Como transportar de maneira segura e eficiente o lixo radioativo resultante de tratamentos de radioterapia pelo interior de um hospital? E como um cego poderia se orientar usando uma bússola ou saber quando seu copo já está cheio de líquido? Necessidades como essas se tornam desafios para os alunos da Escola Politécnica (Poli) da USP, que buscam soluções para problemas específicos de comunidades e organizações, dentro das várias modalidades de engenharia. Desde 2004, essas iniciativas são agregadas no Poli Cidadã, um programa que busca incentivar o conceito da responsabilidade social nos projetos desenvolvidos pelos alunos da escola.
“O Poli Cidadã nasceu focado em motivar os estudantes que estavam se formando a desenvolver projetos que pudessem colaborar com algum organismo ou comunidade”, explica o professor Antônio Luis de Campos Mariani, coordenador do projeto. Com o passar do tempo, o programa passou também a agregar trabalhos de disciplinas, de iniciação científica e até mesmo voluntariado. “Havia professores que já estavam preocupados em adotar temas socialmente favoráveis, e o Poli Cidadã acabou se tornando um canal de divulgação e estímulo para todos. Formou-se uma cadeia, uma coisa puxando a outra”, lembra o docente.

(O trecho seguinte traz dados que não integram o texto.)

/-- Every word that decodes, decodes to a well-formed instruction and is its only encoding (R88, R90, R91). -/
def Obligations.EncodeInvertsDecode : Prop :=
  ∀ (c : CodeWord) (i : Instr), decode c = .ok i → i.wellFormed = true ∧ encode i = c

/-- Exactly one row of the opcode table matches each legal word, the row of the instruction it decodes to, and
no row matches an illegal word (R88; for host transaction words R90, R91). -/
def Obligations.OneTableRowPerLegalWord : Prop :=
  ∀ c : CodeWord,
    (∀ i, decode c = .ok i → matchingRows c = [i.mnemonic])
    ∧ (∀ e, decode c = .error e → matchingRows c = [])

/-- The example encodings of R96. -/
def Obligations.ExampleEncodings : Prop :=
  encode .serialize = .command 0x0003
  ∧ (encode .serialize).asTransaction = (0x100010003 : BitVec 35)
  ∧ lifecycleOfCode 3 = some .established
  ∧ encode (.lcSet 3) = .command 0x0310
  ∧ (encode (.lcSet 3)).asTransaction = (0x100010310 : BitVec 35)
  ∧ encode (.attInc .close) = .command 0x0115
  ∧ regOfAddress 0x0002 = some .status
  ∧ encode (.regRd 0x0002) = .transaction 0x000020000
  ∧ encode (.pbWr 3 0x41) = .transaction 0x300030041
  ∧ decodeCommand 0x0003 = .ok .serialize
  ∧ decodeCommand 0x0310 = .ok (.lcSet 3)
  ∧ decodeCommand 0x0115 = .ok (.attInc .close)
  ∧ decodeTransaction 0x100010003 = .ok (.regWr 0x0001 0x0003)
  ∧ decodeTransaction 0x100010310 = .ok (.regWr 0x0001 0x0310)
  ∧ decodeTransaction 0x000020000 = .ok (.regRd 0x0002)
  ∧ decodeTransaction 0x300030041 = .ok (.pbWr 3 0x41)
  ∧ decodeCommand 0x0610 = .error .reservedLifecycleCode
  ∧ decodeCommand 0x0102 = .error .argumentBits

/-- The opcode map of R85: each listed `OP` with its mnemonic, and every other `OP` reserved. -/
def Obligations.OpcodeMap : Prop :=
  decodeCommand 0x0000 = .ok .nop ∧ decodeCommand 0x0001 = .ok .csumGen
  ∧ decodeCommand 0x0002 = .ok .verify ∧ decodeCommand 0x0003 = .ok .serialize
  ∧ decodeCommand 0x0004 = .ok .deserialize ∧ decodeCommand 0x0005 = .ok .encode
  ∧ decodeCommand 0x0006 = .ok .decode ∧ decodeCommand 0x0007 = .ok .pktClear
  ∧ decodeCommand 0x0008 = .ok .errClr ∧ decodeCommand 0x0010 = .ok (.lcSet 0)
  ∧ decodeCommand 0x0011 = .ok .ctxReset ∧ decodeCommand 0x0012 = .ok .seqReset
  ∧ decodeCommand 0x0013 = .ok .seqInc ∧ decodeCommand 0x0014 = .ok .attClr
  ∧ decodeCommand 0x0015 = .ok (.attInc .connect) ∧ decodeCommand 0x0020 = .ok .winStart
  ∧ decodeCommand 0x0021 = .ok .winSent ∧ decodeCommand 0x0022 = .ok .winAck
  ∧ decodeCommand 0x0023 = .ok .winFail ∧ decodeCommand 0x0028 = .ok .rxClassify
  ∧ decodeCommand 0x0029 = .ok .rxCommit ∧ decodeCommand 0x0030 = .ok .tmrArm
  ∧ decodeCommand 0x0031 = .ok .tmrDisarm
  ∧ ∀ w : BitVec 16,
      w.extractLsb' 0 8 ∉
        ([0x00, 0x01, 0x02, 0x03, 0x04, 0x05, 0x06, 0x07, 0x08, 0x10, 0x11, 0x12, 0x13, 0x14, 0x15,
          0x20, 0x21, 0x22, 0x23, 0x28, 0x29, 0x30, 0x31] : List (BitVec 8)) →
      decodeCommand w = .error .reservedOpcode

/-- R87: a command word is illegal exactly when its `OP` is reserved, an `ARG` bit that R86 requires to be 0 is
1, or it is an LC_SET whose `S` is 6 or 7; the block then reports ILLEGAL_CMD and does nothing else; the
all-zero word is NOP. -/
def Obligations.IllegalCommandWords : Prop :=
  decodeCommand 0x0000 = .ok .nop
  ∧ ∀ w : BitVec 16,
      ((w.extractLsb' 0 8 ∉
          ([0x00, 0x01, 0x02, 0x03, 0x04, 0x05, 0x06, 0x07, 0x08, 0x10, 0x11, 0x12, 0x13, 0x14, 0x15,
            0x20, 0x21, 0x22, 0x23, 0x28, 0x29, 0x30, 0x31] : List (BitVec 8))
        ∨ (w.extractLsb' 0 8 = 0x10 ∧ w.extractLsb' 11 5 ≠ 0)
        ∨ (w.extractLsb' 0 8 = 0x10 ∧ 6 ≤ (w.extractLsb' 8 3).toNat)
        ∨ (w.extractLsb' 0 8 = 0x15 ∧ w.extractLsb' 9 7 ≠ 0)
        ∨ (w.extractLsb' 0 8 ≠ 0x10 ∧ w.extractLsb' 0 8 ≠ 0x15 ∧ w.extractLsb' 8 8 ≠ 0))
        ↔ ∃ e, decodeCommand w = .error e)
      ∧ ∀ e s, decodeCommand w = .error e → exec (.regWr 0x0001 w) s = .next (raiseError .illegalCmd s)

/-- The transaction kinds of R91, and its two refusals: a reserved `KIND` (R251) and a read whose `DATA` is not
0 report ILLEGAL_CMD, return 0, and have no other effect. That a reserved `KIND` returns 0 in every case, and not only
if the host expects data, is the model's choice (log entry 5); so is the queue of inputs (log entry 4). -/
def Obligations.TransactionKinds : Prop :=
  (∀ a d : BitVec 16,
    decodeTransaction ((0 : BitVec 3) ++ a ++ (0 : BitVec 16)) = .ok (.regRd a)
    ∧ decodeTransaction ((1 : BitVec 3) ++ a ++ d) = .ok (.regWr a d)
    ∧ decodeTransaction ((2 : BitVec 3) ++ a ++ (0 : BitVec 16)) = .ok (.pbRd a)
    ∧ decodeTransaction ((3 : BitVec 3) ++ a ++ d) = .ok (.pbWr a d)
    ∧ decodeTransaction ((4 : BitVec 3) ++ a ++ (0 : BitVec 16)) = .ok (.fbRd a)
    ∧ decodeTransaction ((5 : BitVec 3) ++ a ++ d) = .ok (.fbWr a d))
  ∧ ∀ (s : State) (rest : List Input) (k : BitVec 3) (a d : BitVec 16),
      s.inputs = .transaction (k ++ a ++ d) :: rest →
      (k = 6 ∨ k = 7 ∨ ((k = 0 ∨ k = 2 ∨ k = 4) ∧ d ≠ 0)) →
      step s = .next { raiseError .illegalCmd { s with inputs := rest } with reply := some 0 }

/-! ## Steps -/

/-- A step runs the decoded instruction (R8, R90): the word of the next transaction decodes to a well-formed
instruction `i`, and the step is `exec i` on the state with that input taken and no reply on the bus; a write of
`CMD` with a legal command word is that command; with no input the block waits (R293). The queue of inputs
and the waiting step are the model's (log entry 4). -/
def Obligations.StepRunsDecodedInstruction : Prop :=
  (∀ (s : State) (w : BitVec 35) (rest : List Input) (i : Instr),
    s.inputs = .transaction w :: rest → decodeTransaction w = .ok i →
    i.wellFormed = true ∧ step s = exec i { s with inputs := rest, reply := none })
  ∧ (∀ (s : State) (v : Word) (rest : List Input) (c : Instr),
    s.inputs = .transaction ((1 : BitVec 3) ++ (0x0001 : BitVec 16) ++ v) :: rest →
    decodeCommand v = .ok c →
    c.wellFormed = true ∧ step s = exec c { s with inputs := rest, reply := none })
  ∧ ∀ s : State, s.inputs = [] → step s = .next s

/-- A write of `CMD` executes the command its word encodes, as one step; an illegal word reports ILLEGAL_CMD
(R244). -/
def Obligations.CmdWriteExecutesCommand : Prop :=
  ∀ (w : Word) (s : State),
    (∀ c, decodeCommand w = .ok c → exec (.regWr 0x0001 w) s = exec c s)
    ∧ (∀ e, decodeCommand w = .error e → exec (.regWr 0x0001 w) s = .next (raiseError .illegalCmd s))

/-- Every step gives a next state. This is the model's reading: an error is a report after which the block goes on
(R263) and there is no trap (R273), from which log entry 9 deduces that no step stops; that a step with no input
waiting gives the state itself is the model's choice (log entry 4). -/
def Obligations.EveryStepCompletes : Prop := ∀ s : State, ∃ t, step s = .next t

/-- The parameters are fixed for a run (R9), and `PARAM_P` never changes (R26). -/
def Obligations.ParametersNeverChange : Prop :=
  ∀ s t : State, step s = .next t → t.params = s.params ∧ readReg t .paramP = readReg s .paramP

/-- What the reset step leaves in every register (R291), from any state; the buffers' contents are unspecified
and nothing is said of them. -/
def Obligations.ResetValues : Prop :=
  ∀ (s : State) (rest : List Input), s.inputs = .reset :: rest →
    ∃ t, step s = .next t
      ∧ readReg t .paramP = BitVec.ofNat 16 s.params.P
      ∧ readReg t .cmd = 0
      ∧ t.vok = false ∧ t.err = false ∧ t.tmrRun = false ∧ t.tmrExp = false
      ∧ t.winActive = false ∧ t.winDone = false ∧ t.winFailed = false ∧ t.winCanSend = false
      ∧ t.attExh = false ∧ t.rxPend = false ∧ t.typeValid = true ∧ t.irq = false
      ∧ readReg t .status = 0x0400
      ∧ readReg t .errcode = 0 ∧ readReg t .ien = 0
      ∧ readReg t .pktType = 0x00 ∧ readReg t .pktSeq = 0x00
      ∧ readReg t .pktCsum = 0x0000 ∧ readReg t .pktPlen = 0x0000
      ∧ readReg t .csumCalc = 0x0000 ∧ readReg t .flen = 0x0000
      ∧ readReg t .lcState = 0 ∧ t.lcState = .closed
      ∧ readReg t .expSeq = 0x00 ∧ readReg t .attCnt = 0x00
      ∧ readReg t .limConnect = 10 ∧ readReg t .limClose = 10 ∧ readReg t .limData = 10
      ∧ readReg t .rxAction = 0 ∧ readReg t .rxAckType = 0xFF ∧ readReg t .rxAckSeq = 0x00
      ∧ readReg t .winN = 0 ∧ readReg t .winBase = 0 ∧ readReg t .winTop = 0
      ∧ readReg t .winCursor = 0 ∧ readReg t .winWs = 1 ∧ readReg t .winFailcnt = 0
      ∧ readReg t .winAnchor = 0x00 ∧ readReg t .winNextSeq = 0x00
      ∧ readReg t .tmrReload = s.params.T0 ∧ readReg t .tmrCnt = 0
      ∧ t.params = s.params ∧ t.inputs = rest

/-- The invariant holds right after reset. `State.reset` stands at the model's choice of the parameters (log
entry 2); the statement is made for every legal choice. -/
def Obligations.InvariantHoldsAtReset : Prop :=
  State.reset.Inv ∧ State.reset.VokSound
  ∧ ∀ p : Config.Params, p.legal → (State.init p).Inv ∧ (State.init p).VokSound

/-- Every step keeps the invariant: canonical buffers within their ranges, the error report, the timer, the
window (R183, R186) and the receiver's verdict, whatever the agents do. -/
def Obligations.EveryStepKeepsInvariant : Prop :=
  ∀ s t : State, s.Inv → step s = .next t → t.Inv

/-- Every step keeps this: VOK is 1 only while the packet register set verifies (R103, R104). -/
def Obligations.VokAlwaysMeansVerified : Prop :=
  ∀ s t : State, s.VokSound → step s = .next t → t.VokSound

/-! ## Error reports (60_exceptions.md) -/

/-- R262 and R263. `u` is what an instruction does from a state whose report is clear. If it reports an error
there, then from the state itself it changes nothing but the report, which keeps an earlier error, and the data
a read returns, which is 0. If it does not, then a report that stands neither blocks it nor is changed by it, ERR_CLR apart. -/
def Obligations.ErrorReportsArePreciseAndSticky : Prop :=
  (∀ (code : ErrCode) (s : State),
    raiseError code s = { s with err := true, errcode := if s.err then s.errcode else code })
  ∧ ∀ (i : Instr) (s u : State), exec i { s with err := false, errcode := .none } = .next u →
      (u.err = true →
        u.errcode ≠ .none
        ∧ ∃ t, exec i s = .next t
          ∧ t = { s with err := true, errcode := if s.err then s.errcode else u.errcode, reply := t.reply }
          ∧ ((∃ a, i = .regRd a ∨ i = .pbRd a ∨ i = .fbRd a) → t.reply = some 0)
          ∧ ((∀ a, i ≠ .regRd a ∧ i ≠ .pbRd a ∧ i ≠ .fbRd a) → t.reply = s.reply))
      ∧ (u.err = false → issuedBy i ≠ .errClr →
        ∃ t, exec i s = .next t ∧ t = { u with err := s.err, errcode := s.errcode, reply := t.reply })

/-- ERR_CLR (R241): it clears the report, and nothing but it and a reset does. -/
def Obligations.ErrClrClearsTheReport : Prop :=
  decodeCommand 0x0008 = .ok .errClr
  ∧ (∀ s : State, exec .errClr s = .next { s with err := false, errcode := .none })
  ∧ ∀ (s t : State) (x : Input) (rest : List Input), s.inputs = x :: rest → step s = .next t →
      s.err = true → t.err = false → x = .reset ∨ x.issued = some .errClr

/-- NOP (R240): no effect; with `ARG` ≠ 0 it is illegal. -/
def Obligations.NopHasNoEffect : Prop :=
  decodeCommand 0x0000 = .ok .nop
  ∧ (∀ s : State, exec .nop s = .next s)
  ∧ ∀ a : BitVec 8, a ≠ 0 → decodeCommand (a ++ (0x00 : BitVec 8)) = .error .argumentBits

/-! ## Registers and buffers (10_state.md, 20_memory.md, 45_host_access.md) -/

/-- REG_RD of every register of the map (R24, R26, R27): the register zero-extended to 16 bits, and no other
change. -/
def Obligations.RegisterMapReads : Prop :=
  ∀ s : State,
    exec (.regRd 0x00) s = .next { s with reply := some (BitVec.ofNat 16 s.params.P) }
    ∧ exec (.regRd 0x01) s = .next { s with reply := some 0 }
    ∧ exec (.regRd 0x02) s = .next { s with reply := some s.statusWord }
    ∧ exec (.regRd 0x03) s = .next { s with reply := some (BitVec.ofNat 16 (errorCode s.errcode)) }
    ∧ exec (.regRd 0x04) s = .next { s with reply := some (s.ien.setWidth 16) }
    ∧ exec (.regRd 0x08) s = .next { s with reply := some (s.pktType.setWidth 16) }
    ∧ exec (.regRd 0x09) s = .next { s with reply := some (s.pktSeq.setWidth 16) }
    ∧ exec (.regRd 0x0A) s = .next { s with reply := some s.pktCsum }
    ∧ exec (.regRd 0x0B) s = .next { s with reply := some s.pktPlen }
    ∧ exec (.regRd 0x0C) s = .next { s with reply := some s.csumCalc }
    ∧ exec (.regRd 0x0D) s = .next { s with reply := some s.flen }
    ∧ exec (.regRd 0x10) s = .next { s with reply := some (BitVec.ofNat 16 (lifecycleCode s.lcState)) }
    ∧ exec (.regRd 0x11) s = .next { s with reply := some (s.expSeq.setWidth 16) }
    ∧ exec (.regRd 0x12) s = .next { s with reply := some (s.attCnt.setWidth 16) }
    ∧ exec (.regRd 0x13) s = .next { s with reply := some (s.limConnect.setWidth 16) }
    ∧ exec (.regRd 0x14) s = .next { s with reply := some (s.limClose.setWidth 16) }
    ∧ exec (.regRd 0x15) s = .next { s with reply := some (s.limData.setWidth 16) }
    ∧ exec (.regRd 0x18) s = .next { s with reply := some (BitVec.ofNat 16 (rxActionCode s.rxAction)) }
    ∧ exec (.regRd 0x19) s = .next { s with reply := some (s.rxAckType.setWidth 16) }
    ∧ exec (.regRd 0x1A) s = .next { s with reply := some (s.rxAckSeq.setWidth 16) }
    ∧ exec (.regRd 0x20) s = .next { s with reply := some (s.winN.setWidth 16) }
    ∧ exec (.regRd 0x21) s = .next { s with reply := some (s.winBase.setWidth 16) }
    ∧ exec (.regRd 0x22) s = .next { s with reply := some (BitVec.ofNat 16 s.winTop) }
    ∧ exec (.regRd 0x23) s = .next { s with reply := some (s.winCursor.setWidth 16) }
    ∧ exec (.regRd 0x24) s = .next { s with reply := some (s.winWs.setWidth 16) }
    ∧ exec (.regRd 0x25) s = .next { s with reply := some (s.winFailcnt.setWidth 16) }
    ∧ exec (.regRd 0x26) s = .next { s with reply := some (s.winAnchor.setWidth 16) }
    ∧ exec (.regRd 0x27) s = .next { s with reply := some (s.winNextSeq.setWidth 16) }
    ∧ exec (.regRd 0x28) s = .next { s with reply := some s.tmrReload }
    ∧ exec (.regRd 0x29) s = .next { s with reply := some s.tmrCnt }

As entidades e associações são convidadas a cadastrar seus temas e necessidades em um banco de dados do projeto. Esses temas são então adotados pelos alunos interessados, que passam a trabalhar em cima deles. Para o Hospital do Câncer de Barretos, que descreveu o problema do transporte de material radioativo, foi desenvolvido um carrinho específico, com isolamento para aquele tipo de material e um tamanho adequado para passar pelos corredores do local. Os problemas com cegos, levantados pela Fundação Dorina Nowill, foram resolvidos da seguinte forma: a bússola ganhou uma adaptação para os deficientes visuais, sinalizando com um som específico quando a direção Norte é apontada; para a questão do copo, foi criado um medidor de volume em forma de caneta que, quando colocado no recipiente, vibra assim que o recipiente líquido alcança a medida desejada.
Canuanã
Os projetos descritos acima são os do tipo extensivos, geralmente vinculados a um trabalho de conclusão de curso. Mas há também os intensivos, em que os alunos entram em contato, por um curto período de tempo, com a realidade de comunidades carentes espalhadas pelo Brasil, mapeiam as problemáticas locais e definem algumas propostas para solucioná-las. Essas viagens geralmente encontram apoio em parcerias com outras instituições, como a Fundação Bradesco e o Massachusetts Institute of Technology (MIT). Foi o caso da visita que cinco alunos da Poli fizeram a Tocantins em 2007, na comunidade de Canuanã.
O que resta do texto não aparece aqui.